Source records START
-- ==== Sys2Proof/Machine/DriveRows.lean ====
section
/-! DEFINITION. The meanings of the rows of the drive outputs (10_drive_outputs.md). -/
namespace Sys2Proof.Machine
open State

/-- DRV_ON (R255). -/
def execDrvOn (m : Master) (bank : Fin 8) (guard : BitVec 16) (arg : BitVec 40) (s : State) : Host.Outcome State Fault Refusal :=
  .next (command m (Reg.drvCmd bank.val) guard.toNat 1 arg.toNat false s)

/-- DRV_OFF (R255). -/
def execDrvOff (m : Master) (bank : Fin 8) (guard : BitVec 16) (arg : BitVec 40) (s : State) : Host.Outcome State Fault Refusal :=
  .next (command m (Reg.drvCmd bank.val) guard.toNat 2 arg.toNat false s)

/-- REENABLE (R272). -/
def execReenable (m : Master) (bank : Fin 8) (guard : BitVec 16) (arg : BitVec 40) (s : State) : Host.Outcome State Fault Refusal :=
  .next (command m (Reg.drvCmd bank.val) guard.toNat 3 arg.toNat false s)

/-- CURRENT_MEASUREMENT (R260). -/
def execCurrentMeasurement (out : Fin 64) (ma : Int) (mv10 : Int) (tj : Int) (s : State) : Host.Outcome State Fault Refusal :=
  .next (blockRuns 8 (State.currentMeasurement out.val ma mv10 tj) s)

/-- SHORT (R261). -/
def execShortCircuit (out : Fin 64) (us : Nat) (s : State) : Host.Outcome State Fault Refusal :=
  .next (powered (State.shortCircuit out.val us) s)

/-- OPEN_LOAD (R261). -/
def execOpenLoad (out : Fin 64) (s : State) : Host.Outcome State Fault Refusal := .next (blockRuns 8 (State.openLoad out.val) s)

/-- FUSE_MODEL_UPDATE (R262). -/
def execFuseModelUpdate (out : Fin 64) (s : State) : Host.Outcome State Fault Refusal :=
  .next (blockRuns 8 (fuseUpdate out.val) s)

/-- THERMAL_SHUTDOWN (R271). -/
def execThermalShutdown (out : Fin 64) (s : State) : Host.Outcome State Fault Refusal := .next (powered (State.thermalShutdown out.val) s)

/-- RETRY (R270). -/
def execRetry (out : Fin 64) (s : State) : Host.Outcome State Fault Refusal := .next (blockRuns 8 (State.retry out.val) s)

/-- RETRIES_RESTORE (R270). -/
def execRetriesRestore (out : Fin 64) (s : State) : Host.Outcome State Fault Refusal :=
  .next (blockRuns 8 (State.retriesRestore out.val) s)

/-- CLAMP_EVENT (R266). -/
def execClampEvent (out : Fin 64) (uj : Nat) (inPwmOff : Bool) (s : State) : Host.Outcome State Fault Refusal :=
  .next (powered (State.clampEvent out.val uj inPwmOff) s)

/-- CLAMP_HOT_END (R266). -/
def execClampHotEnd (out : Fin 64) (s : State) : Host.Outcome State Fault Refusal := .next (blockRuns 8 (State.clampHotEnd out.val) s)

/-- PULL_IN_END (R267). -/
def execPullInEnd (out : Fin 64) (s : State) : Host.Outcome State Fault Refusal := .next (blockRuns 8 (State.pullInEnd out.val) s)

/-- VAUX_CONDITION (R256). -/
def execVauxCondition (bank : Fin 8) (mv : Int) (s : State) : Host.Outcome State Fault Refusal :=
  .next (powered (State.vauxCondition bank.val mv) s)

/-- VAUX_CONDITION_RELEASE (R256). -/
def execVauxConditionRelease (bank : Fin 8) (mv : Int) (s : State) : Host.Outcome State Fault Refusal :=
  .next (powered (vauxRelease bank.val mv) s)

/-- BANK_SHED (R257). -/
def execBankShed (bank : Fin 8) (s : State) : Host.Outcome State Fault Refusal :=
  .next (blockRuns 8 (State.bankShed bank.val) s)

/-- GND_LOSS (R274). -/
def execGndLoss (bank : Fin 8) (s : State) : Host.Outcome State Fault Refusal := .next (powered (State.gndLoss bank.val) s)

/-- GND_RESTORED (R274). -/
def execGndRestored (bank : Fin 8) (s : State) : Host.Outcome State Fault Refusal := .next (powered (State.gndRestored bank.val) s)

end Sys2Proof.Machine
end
Source records END
Repeat the material word for word.

> _Exercise output_:
-- ==== Sys2Proof/Machine/DriveRows.lean ====
section
/-! DEFINITION. The meanings of the rows of the drive outputs (10_drive_outputs.md). -/
namespace Sys2Proof.Machine
open State

/-- DRV_ON (R255). -/
def execDrvOn (m : Master) (bank : Fin 8) (guard : BitVec 16) (arg : BitVec 40) (s : State) : Host.Outcome State Fault Refusal :=
  .next (command m (Reg.drvCmd bank.val) guard.toNat 1 arg.toNat false s)

/-- DRV_OFF (R255). -/
def execDrvOff (m : Master) (bank : Fin 8) (guard : BitVec 16) (arg : BitVec 40) (s : State) : Host.Outcome State Fault Refusal :=
  .next (command m (Reg.drvCmd bank.val) guard.toNat 2 arg.toNat false s)

/-- REENABLE (R272). -/
def execReenable (m : Master) (bank : Fin 8) (guard : BitVec 16) (arg : BitVec 40) (s : State) : Host.Outcome State Fault Refusal :=
  .next (command m (Reg.drvCmd bank.val) guard.toNat 3 arg.toNat false s)

/-- CURRENT_MEASUREMENT (R260). -/
def execCurrentMeasurement (out : Fin 64) (ma : Int) (mv10 : Int) (tj : Int) (s : State) : Host.Outcome State Fault Refusal :=
  .next (blockRuns 8 (State.currentMeasurement out.val ma mv10 tj) s)

/-- SHORT (R261). -/
def execShortCircuit (out : Fin 64) (us : Nat) (s : State) : Host.Outcome State Fault Refusal :=
  .next (powered (State.shortCircuit out.val us) s)

/-- OPEN_LOAD (R261). -/
def execOpenLoad (out : Fin 64) (s : State) : Host.Outcome State Fault Refusal := .next (blockRuns 8 (State.openLoad out.val) s)

/-- FUSE_MODEL_UPDATE (R262). -/
def execFuseModelUpdate (out : Fin 64) (s : State) : Host.Outcome State Fault Refusal :=
  .next (blockRuns 8 (fuseUpdate out.val) s)

/-- THERMAL_SHUTDOWN (R271). -/
def execThermalShutdown (out : Fin 64) (s : State) : Host.Outcome State Fault Refusal := .next (powered (State.thermalShutdown out.val) s)

/-- RETRY (R270). -/
def execRetry (out : Fin 64) (s : State) : Host.Outcome State Fault Refusal := .next (blockRuns 8 (State.retry out.val) s)

/-- RETRIES_RESTORE (R270). -/
def execRetriesRestore (out : Fin 64) (s : State) : Host.Outcome State Fault Refusal :=
  .next (blockRuns 8 (State.retriesRestore out.val) s)

/-- CLAMP_EVENT (R266). -/
def execClampEvent (out : Fin 64) (uj : Nat) (inPwmOff : Bool) (s : State) : Host.Outcome State Fault Refusal :=
  .next (powered (State.clampEvent out.val uj inPwmOff) s)

/-- CLAMP_HOT_END (R266). -/
def execClampHotEnd (out : Fin 64) (s : State) : Host.Outcome State Fault Refusal := .next (blockRuns 8 (State.clampHotEnd out.val) s)

/-- PULL_IN_END (R267). -/
def execPullInEnd (out : Fin 64) (s : State) : Host.Outcome State Fault Refusal := .next (blockRuns 8 (State.pullInEnd out.val) s)

/-- VAUX_CONDITION (R256). -/
def execVauxCondition (bank : Fin 8) (mv : Int) (s : State) : Host.Outcome State Fault Refusal :=
  .next (powered (State.vauxCondition bank.val mv) s)

/-- VAUX_CONDITION_RELEASE (R256). -/
def execVauxConditionRelease (bank : Fin 8) (mv : Int) (s : State) : Host.Outcome State Fault Refusal :=
  .next (powered (vauxRelease bank.val mv) s)

/-- BANK_SHED (R257). -/
def execBankShed (bank : Fin 8) (s : State) : Host.Outcome State Fault Refusal :=
  .next (blockRuns 8 (State.bankShed bank.val) s)

/-- GND_LOSS (R274). -/
def execGndLoss (bank : Fin 8) (s : State) : Host.Outcome State Fault Refusal := .next (powered (State.gndLoss bank.val) s)

/-- GND_RESTORED (R274). -/
def execGndRestored (bank : Fin 8) (s : State) : Host.Outcome State Fault Refusal := .next (powered (State.gndRestored bank.val) s)

end Sys2Proof.Machine
end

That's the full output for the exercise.